Now and then, a human habitation appears at the side of the road. Spacious properties, usually with small wooden houses on them that could use a lick of paint, with a myriad of sheds and garages. After 50 kilometres the road tails out in a dead end. As the name suggests, the small fishing village of Jackson Bay lies in a bay. A rather aged pier used as a quay, a few houses and a fish wholesaler’s depot – that’s all there is here. We stand outside a small cold-storage house with a veranda. Dented pink plastic tubs are piled up in front of it, still wet from the ice for the last catch. The whole atmosphere of the place is stagnant, windless. Next to the pier is a caravan converted to a snack bar. Sharing a table with two workers and some large seagulls, we eat the most delicious fish and chips of our entire trip so far.

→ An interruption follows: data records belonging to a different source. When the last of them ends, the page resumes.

theorem Chip.evaluation_leaves (c : Chip) (act : Activity) :
    (c.evaluation act).stew.evalDue = false ∧ (c.evaluation act).stew.effCap = min c.img.nowA.cap c.stew.grant ∧
    (c.evaluation act).stew.window = ((c.interval act).nj :: c.stew.window).take 100 ∧
    (∀ r : RegionId, ((c.evaluation act).region r).kNow =
        min ((c.evaluation act).region r).kCap ((c.evaluation act).region r).kTherm ∧
      ((c.evaluation act).region r).kCap ≤ (c.region r).kCap + 1) ∧
    (c.evaluation act).stew.staged.length = c.stew.staged.length + (if c.time.epoch % 100 = 0 then 1 else 0) ∧
    (c.img.nowA.stirMode = 0 → (c.evaluation act).stew.stirFloor = 0 ∧ (c.evaluation act).stew.stirFill = 0) := by
  unfold Chip.evaluation
  obtain ⟨hcap2, hk2⟩ := c.capEvaluated_leaves act
  have himg2 : (c.capEvaluated act).img = c.img :=
    Chip.Within.same (ps := [.gens, .regions, .stew, .hif]) (by simp [Chip.capEvaluated]) .img (by simp)
  generalize c.capEvaluated act = c2 at hcap2 hk2 himg2
  generalize c.interval act = v at hcap2
  generalize c.capFill act = fill
  obtain ⟨hcap3, hregs3, himg3⟩ := c2.frameClosed_leaves
  generalize c2.frameClosed = c3 at hcap3 hregs3 himg3
  obtain ⟨hcap4, hreg4, hstir4⟩ := c3.heatEvaluated_leaves v fill
  generalize c3.heatEvaluated v fill = c4 at hcap4 hreg4 hstir4
  have hcap := hcap4.trans (hcap3.trans hcap2)
  have hend : ∀ (d : Chip) (l : List Sweep), d.stew.capped = (false, c.stew.grant, min c.img.nowA.cap c.stew.grant,
      (v.nj :: c.stew.window).take 100, c.stew.staged ++ l) → d.regions = c4.regions → d.stew.stirred = c4.stew.stirred →
      d.stew.evalDue = false ∧ d.stew.effCap = min c.img.nowA.cap c.stew.grant ∧
      d.stew.window = (v.nj :: c.stew.window).take 100 ∧
      (∀ r : RegionId, (d.region r).kNow = min (d.region r).kCap (d.region r).kTherm ∧
        (d.region r).kCap ≤ (c.region r).kCap + 1) ∧ d.stew.staged.length = c.stew.staged.length + l.length ∧
      (c.img.nowA.stirMode = 0 → d.stew.stirFloor = 0 ∧ d.stew.stirFill = 0) := fun d l hc hregs hs => by
    simp only [Stew.capped, Prod.mk.injEq] at hc
    obtain ⟨hd, -, hcap, hwin, hst⟩ := hc
    refine ⟨hd, hcap, hwin, fun r => ?_, by rw [hst, List.length_append], fun h0 => ?_⟩
    · rw [Chip.region, hregs]
      obtain ⟨hmin, hkeep⟩ := hreg4 r
      refine ⟨hmin, hkeep.trans_le ?_⟩
      rw [Chip.region, hregs3]
      exact hk2 r
    · have := hs.trans (hstir4 (by rw [himg3, himg2, h0]))
      simpa [Stew.stirred] using this
  split
  next h =>
    obtain ⟨x, hlatch, hregs, hst⟩ := c4.latchSweep_leaves
    simp only [Stew.capped, Prod.mk.injEq] at hcap
    obtain ⟨hd4, hg4, hcap4, hwin4, hst4⟩ := hcap
    exact hend _ [x] (by rw [hlatch, hd4, hg4, hcap4, hwin4, hst4]) hregs hst
  next h => exact hend _ [] (by rw [hcap, List.append_nil]) rfl rfl

theorem exec_powerEvaluation {act : Activity} (hr : (s.chip k).running = true) (he : (s.chip k).stew.evaluating = true)
    (hd : (s.chip k).stew.evalDue = true) : exec (.powerEvaluation k act) s =
      .next (s.setChip k ((s.chip k).noting ((s.chip k).evaluation act))) := by
  rw [exec, execPowerEvaluation_eq, hr, he, hd]
  exact occurs_true _ _

/-! ## Temperature samples and trips -/

/-- What a sample leaves of its region: the reading, bounded to the register; a trip keeps its mark. -/
theorem Region.sample_leaves (x : Region) (t : Int) : (x.sample t).1.temp = max (-2048) (min 2047 t) ∧
    (x.sample t).1.tripped = x.tripped ∧ (t < 440 → (x.sample t).1.hotRun = 0) := by
  unfold Region.sample
  extract_lets ok reading y
  split
  · exact ⟨rfl, rfl, fun _ => rfl⟩
  · split
    · exact ⟨rfl, rfl, fun _ => rfl⟩
    · exact ⟨rfl, rfl, fun h => if_neg (by omega)⟩

/-- A hot reading in range, close to the last one, counts on. -/
theorem Region.hotRun_sample {x : Region} {t : Int} (hot : 440 ≤ t) (hi : t ≤ 600) (hj : (t - x.temp).natAbs ≤ 80)
    (hb : x.sensorBad = false) : (x.sample t).1.hotRun = x.hotRun + 1 := by
  have hok : (decide (-80 ≤ t) && decide (t ≤ 600) && (!x.sampled || decide ((t - x.temp).natAbs ≤ 80))) = true := by
    simp [hi, hj]
    omega
  simp only [Region.sample, hok, hb, Bool.not_true, Bool.false_eq_true, if_false]
  exact if_pos hot

/-- The samples of every region. -/
def Chip.sampled (c : Chip) (temps : List Int) : Chip := c.forRegions allRegions (fun c r =>
  let (x, bad) := (c.region r).sample (temps.getD r (c.region r).temp)
  (c.setRegion r x).faultIf bad .pwr 6 r)

theorem Chip.region_sampled (c : Chip) (temps : List Int) (r : RegionId) :
    (c.sampled temps).region r = ((c.region r).sample (temps.getD r (c.region r).temp)).1 := by
  unfold Chip.sampled
  rw [Chip.region_forRegions (g := fun r x => (x.sample (temps.getD r x.temp)).1) (fun c r => ?_) (fun c r j h => ?_)
    allRegions_nodup, if_pos (mem_allRegions r)]
  · rw [Chip.region_faultIf_frame]
    exact (Chip.region_setRegion ..).trans (if_pos rfl)
  · rw [Chip.region_faultIf_frame]
    exact (Chip.region_setRegion ..).trans (if_neg h)

/-- The trips after the samples. -/
def Chip.tripHot (c : Chip) (pos : Nat) (cycles : List Nat) : Chip := c.forRegions allRegions (fun c r =>
  if 2 ≤ (c.region r).hotRun && !(c.region r).tripped then c.trip r pos cycles else c)

theorem execTempSample_eq {temps : List Int} {pos : Nat} {cycles : List Nat} : execTempSample k temps pos cycles s =
    occurs (s.chip k).running s
      (s.setChip k ((s.chip k).noting (((s.chip k).sampled temps).tripHot pos cycles))) := by
  unfold execTempSample Chip.sampled Chip.tripHot
  rfl

/-- Steps that change nothing at a state leave it. -/
theorem foldl_still {α β : Type} {f : β → α → β} {b : β} {l : List α} (h : ∀ a ∈ l, f b a = b) : l.foldl f b = b := by
  induction l with
  | nil => rfl
  | cons a l ih => rw [List.foldl_cons, h a List.mem_cons_self, ih fun x hx => h x (List.mem_cons_of_mem a hx)]

theorem Chip.tripHot_of_cool {c : Chip} (h : ∀ r : RegionId, (c.region r).hotRun = 0) (pos : Nat) (cycles : List Nat) :
    c.tripHot pos cycles = c :=
  foldl_still fun r hr => if_neg (by simp [h ⟨r, List.mem_range.1 hr⟩])

theorem exec_tempSample_cool {temps : List Int} {pos : Nat} {cycles : List Nat} {r : RegionId} (hr : (s.chip k).running = true)
    (hcool : ∀ x : RegionId, temps.getD x ((s.chip k).region x).temp < 440) :
    ∃ t, exec (.tempSample k temps pos cycles) s = .next t ∧
      ((t.chip k).region r).temp = max (-2048) (min 2047 (temps.getD r ((s.chip k).region r).temp)) ∧
      ((t.chip k).region r).tripped = ((s.chip k).region r).tripped := by
  refine ⟨_, by rw [exec, execTempSample_eq, hr]; exact occurs_true _ _, ?_⟩
  rw [State.chip_setChip_self, Chip.region_noting, Chip.tripHot_of_cool fun x => ?_, Chip.region_sampled]
  · exact ⟨(Region.sample_leaves _ _).1, (Region.sample_leaves _ _).2.1⟩
  · rw [Chip.region_sampled]
    exact (Region.sample_leaves _ _).2.2 (hcool x)

/-! ### A trip -/

theorem Chip.regionEq_isolate {α : Type} {g : Region → α} (hd : ∀ (x : Region) n, g { x with discard := n } = g x)
    (hs : ∀ (x : Region) s, g { x with status := s, isoSinkOn := true, awaitLock := false } = g x) (c : Chip) (r : Nat) :
    c.RegionEq g (c.isolate r) := by
  unfold Chip.isolate
  extract_lets c1 c2 c3 c4
  have h1 : c.RegionEq g c1 := Chip.regionEq_changeRegion c r _ (hs _ _)
  have h2 : c1.RegionEq g c2 := .foldl (fun c q => c.regionEq_resetQueue hd q) _ _
  exact h1.trans (h2.trans (.of_within (ps := [.tiles, .eps, .mem, .seq, .hif]) g (by simp [c4, c3]) (by simp)))

theorem Chip.regionEq_haltGen {α : Type} {g : Region → α} (hg : ∀ (x : Region) n, g { x with cycleEvents := n } = g x) (c : Chip)
    (m pos : Nat) (cycles : List Nat) (h : HaltCause) : c.RegionEq g (c.haltGen m pos cycles h) := by
  unfold Chip.haltGen
  refine Chip.RegionEq.trans (.foldl (fun c r => ?_) _ _) fun _ => rfl
  unfold Chip.closeLedger
  extract_lets n
  split
  · refine Chip.RegionEq.trans (d := c.onGen r _) (fun _ => rfl) (.onRegion _ r _ fun x => hg x _)
  · exact .refl g c

/-- A step that never takes back the trip mark of a region. -/
def Chip.HoldsTrip (r : Nat) (c d : Chip) : Prop := (c.region r).tripped = true → (d.region r).tripped = true

theorem Chip.RegionEq.holdsTrip {c d : Chip} (h : c.RegionEq Region.tripped d) (r : Nat) : c.HoldsTrip r d := fun ht =>
  (h r).trans ht

/-- What a trip leaves: the counts of hot samples, every earlier mark, and its own. -/
theorem Chip.trip_leaves (c : Chip) (r pos : Nat) (cycles : List Nat) : c.RegionEq Region.hotRun (c.trip r pos cycles) ∧
    (∀ x, c.HoldsTrip x (c.trip r pos cycles)) ∧
    ∀ x ∈ c.clockedBy (c.clockOwner r), ((c.trip r pos cycles).region x).tripped = true := by
  unfold Chip.trip
  extract_lets m rs c1 c2 c3
  have h1 : ∀ {α : Type} {g : Region → α}, (∀ (x : Region) n, g { x with cycleEvents := n } = g x) → c.RegionEq g c1 := by
    intro α g hg
    simp only [c1]
    split
    · exact .refl g c
    · exact c.regionEq_haltGen hg _ _ _ _
  have h2 : ∀ x, (c2.region x).tripped = if x ∈ rs then true else (c1.region x).tripped := fun x => by
    have h := Chip.region_forRegions (f := fun c x => c.onRegion x (fun y => { y with tripped := true }))
      (g := fun _ y => { y with tripped := true }) (l := rs) (fun c r => c.region_onRegion_self r fun y => { y with tripped := true })
      (fun c r j h => (Chip.region_setRegion ..).trans (if_neg h)) (allRegions_nodup.filter _) c1 x
    refine (congrArg Region.tripped h).trans ?_
    split <;> rfl
  have h3 : ∀ {α : Type} {g : Region → α}, (∀ (x : Region) n, g { x with discard := n } = g x) →
      (∀ (x : Region) s, g { x with status := s, isoSinkOn := true, awaitLock := false } = g x) →
      c2.RegionEq g (c3.fault .pwr 3 r) := fun {α g} hd hs => by
    refine Chip.RegionEq.trans (.foldl (fun c x => ?_) _ _) (.fault g _ _ _ _)
    split
    · exact .refl g c
    · exact c.regionEq_isolate hd hs x
  have hhot : c1.RegionEq Region.hotRun c2 := .foldl (f := fun c x => c.onRegion x (fun y => { y with tripped := true }))
    (fun c x => .onRegion c x _ fun _ => rfl) _ _
  have ht := h3 (g := Region.tripped) (fun _ _ => rfl) fun _ _ => rfl
  refine ⟨(h1 fun _ _ => rfl).trans (hhot.trans (h3 (fun _ _ => rfl) fun _ _ => rfl)), fun x hx => ?_, fun x hx => ?_⟩
  · rw [ht x, h2 x, h1 (g := Region.tripped) (fun _ _ => rfl) x, hx, ite_self]
  · rw [ht x, h2 x, if_pos hx]

/-- A region stands among those that its clock's owner clocks. -/
theorem Chip.mem_clockedBy_clockOwner (c : Chip) (r : RegionId) : r.val ∈ c.clockedBy (c.clockOwner r) := by
  refine List.mem_filter.2 ⟨mem_allRegions r, ?_⟩
  unfold Chip.clockOwner
  split
  next h => simp [h]
  next => simp

/-- After the trips every region with two hot samples is tripped. -/
theorem Chip.tripHot_tripped {c : Chip} {r : RegionId} (h : 2 ≤ (c.region r).hotRun) (pos : Nat) (cycles : List Nat) :
    ((c.tripHot pos cycles).region r).tripped = true := by
  have key : ∀ (l : List Nat) (c : Chip), 2 ≤ (c.region r).hotRun → (r.val ∈ l ∨ (c.region r).tripped = true) →
      ((c.forRegions l fun c r => if 2 ≤ (c.region r).hotRun && !(c.region r).tripped then c.trip r pos cycles else c).region
        r).tripped = true := by
    intro l
    induction l with
    | nil => exact fun c _ h => h.resolve_left List.not_mem_nil
    | cons x l ih =>
      intro c hot h
      obtain ⟨hhot, hold, own⟩ := c.trip_leaves x pos cycles
      refine ih _ ?_ ?_
      · dsimp only
        split
        · rw [hhot r]
          exact hot
        · exact hot
      · rcases h with h | h
        · rcases List.mem_cons.1 h with h | h
          · subst h
            right
            dsimp only
            split
            · exact own _ (c.mem_clockedBy_clockOwner r)
            next hn => simpa [hot] using hn
          · exact .inl h
        · right
          dsimp only
          split
          · exact hold r h
          · exact h
  exact key allRegions c h (.inl (mem_allRegions r))

theorem exec_tempSample_hot {temps : List Int} {pos : Nat} {cycles : List Nat} {r : RegionId} (hr : (s.chip k).running = true)
    (hot : 440 ≤ temps.getD r ((s.chip k).region r).temp) (hi : temps.getD r ((s.chip k).region r).temp ≤ 600)
    (hj : (temps.getD r ((s.chip k).region r).temp - ((s.chip k).region r).temp).natAbs ≤ 80)
    (hb : ((s.chip k).region r).sensorBad = false) (h1 : 1 ≤ ((s.chip k).region r).hotRun) :
    ∃ t, exec (.tempSample k temps pos cycles) s = .next t ∧ ((t.chip k).region r).tripped = true := by
  refine ⟨_, by rw [exec, execTempSample_eq, hr]; exact occurs_true _ _, ?_⟩
  rw [State.chip_setChip_self, Chip.region_noting, Chip.tripHot_tripped]
  rw [Chip.region_sampled, Region.hotRun_sample hot hi hj hb]
  omega

/-! ### The restart after a trip -/

theorem exec_tripRestart {r : RegionId} (hr : (s.chip k).running = true) (ht : ((s.chip k).region r).tripped = true)
    (ho : (s.chip k).clockOwner r = r.val) (hcold : ∀ x ∈ (s.chip k).clockedBy r, 100000 ≤ ((s.chip k).region x).coldRun)
    (hs : (s.chip k).stew.coolantStop = false) (hres : (s.chip k).stew.resuming = false)
    (hn : (s.tray.slot k).coolantN = false) (hg : ((s.chip k).gen r).state = .halted) :
    ∃ t, exec (.tripRestart k r) s = .next t ∧ ((t.chip k).gen r).state = .cal ∧
      ∀ x ∈ (s.chip k).clockedBy r, ((t.chip k).region x).tripped = false := by
  have hall : ((s.chip k).clockedBy r).all (fun x => decide (100000 ≤ ((s.chip k).region x).coldRun)) = true :=
    List.all_eq_true.2 fun x hx => decide_eq_true (hcold x hx)
  refine ⟨_, by rw [exec, execTripRestart]; simp only [hr, ht, ho, hall, hs, hres, hn, beq_self_eq_true]; exact occurs_true _ _, ?_⟩
  rw [State.chip_setChip_self]
  generalize s.chip k = c at hg
  have hnodup : (c.clockedBy r).Nodup := allRegions_nodup.filter _
  have hgen := Chip.gen_forRegions (f := fun c x => (c.onRegion x (fun y => { y with tripped := false })).onGen x Gen.reloop)
    (g := fun _ => Gen.reloop) (fun c r => (Chip.gen_setGen ..).trans (if_pos rfl))
    (fun c r j h => (Chip.gen_setGen ..).trans (if_neg h)) hnodup c r
  have hreg := Chip.region_forRegions (f := fun c x => (c.onRegion x (fun y => { y with tripped := false })).onGen x Gen.reloop)
    (g := fun _ y => { y with tripped := false }) (fun c r => c.region_onRegion_self r fun y => { y with tripped := false })
    (fun c r j h => (Chip.region_setRegion ..).trans (if_neg h)) hnodup c
  have hstate : ((c.forRegions (c.clockedBy r) fun c x =>
      (c.onRegion x (fun y => { y with tripped := false })).onGen x Gen.reloop).gen r).state = .halted := by
    rw [hgen]
    split <;> exact hg
  refine ⟨?_, fun x hx => ?_⟩
  · rw [Chip.gen_noting]
    exact (congrArg Gen.state ((Chip.gen_setGen ..).trans (if_pos rfl))).trans (congrArg Gen.state (if_pos hstate))
  · rw [Chip.region_noting]
    exact congrArg Region.tripped ((hreg x).trans (if_pos hx))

A short hiking path, beyond it a second beach. My guidebook says there are penguins here. Large and small stones, unmoving water, humid air, sandflies. We quickly pull something on over our already richly bitten arms, blinking over at a couple of small rocks. Wasn’t there something black and white moving over there? We pull ourselves together, cast off our lethargic mood and climb briskly over large stones, our eyes fixed on the rock. The way feels longer and longer. The movement repeats itself in a monotonous way but not one that we might decipher. We break out in a sweat. For a while yet, we struggle onwards – and eventually stop, collapsing laughing onto the sand. What we’ve been chasing after was a hole in the rock, washed over by the tide.

On our way back a sign leads us to a cemetery for early immigrants. Some four hundred are said to have settled here in around 1870. The scheme, planned and executed from a desk in London, ended in disaster. The settlers couldn’t cope here for long, the area was too swampy, the rain preyed upon them. We park and walk a little way into the forest. In the middle of the path, interrupting it, is a square of cast-iron fence. Ornately decorated, eaten away by the elements. A few steps onwards we find more squares of fence. Some of them have roughly hewn wooden crosses, and all of them are so small and narrow that they look like bars on a child’s cot. On a broken black stone, I make out the name of a man from Hamburg. He didn’t grow old here.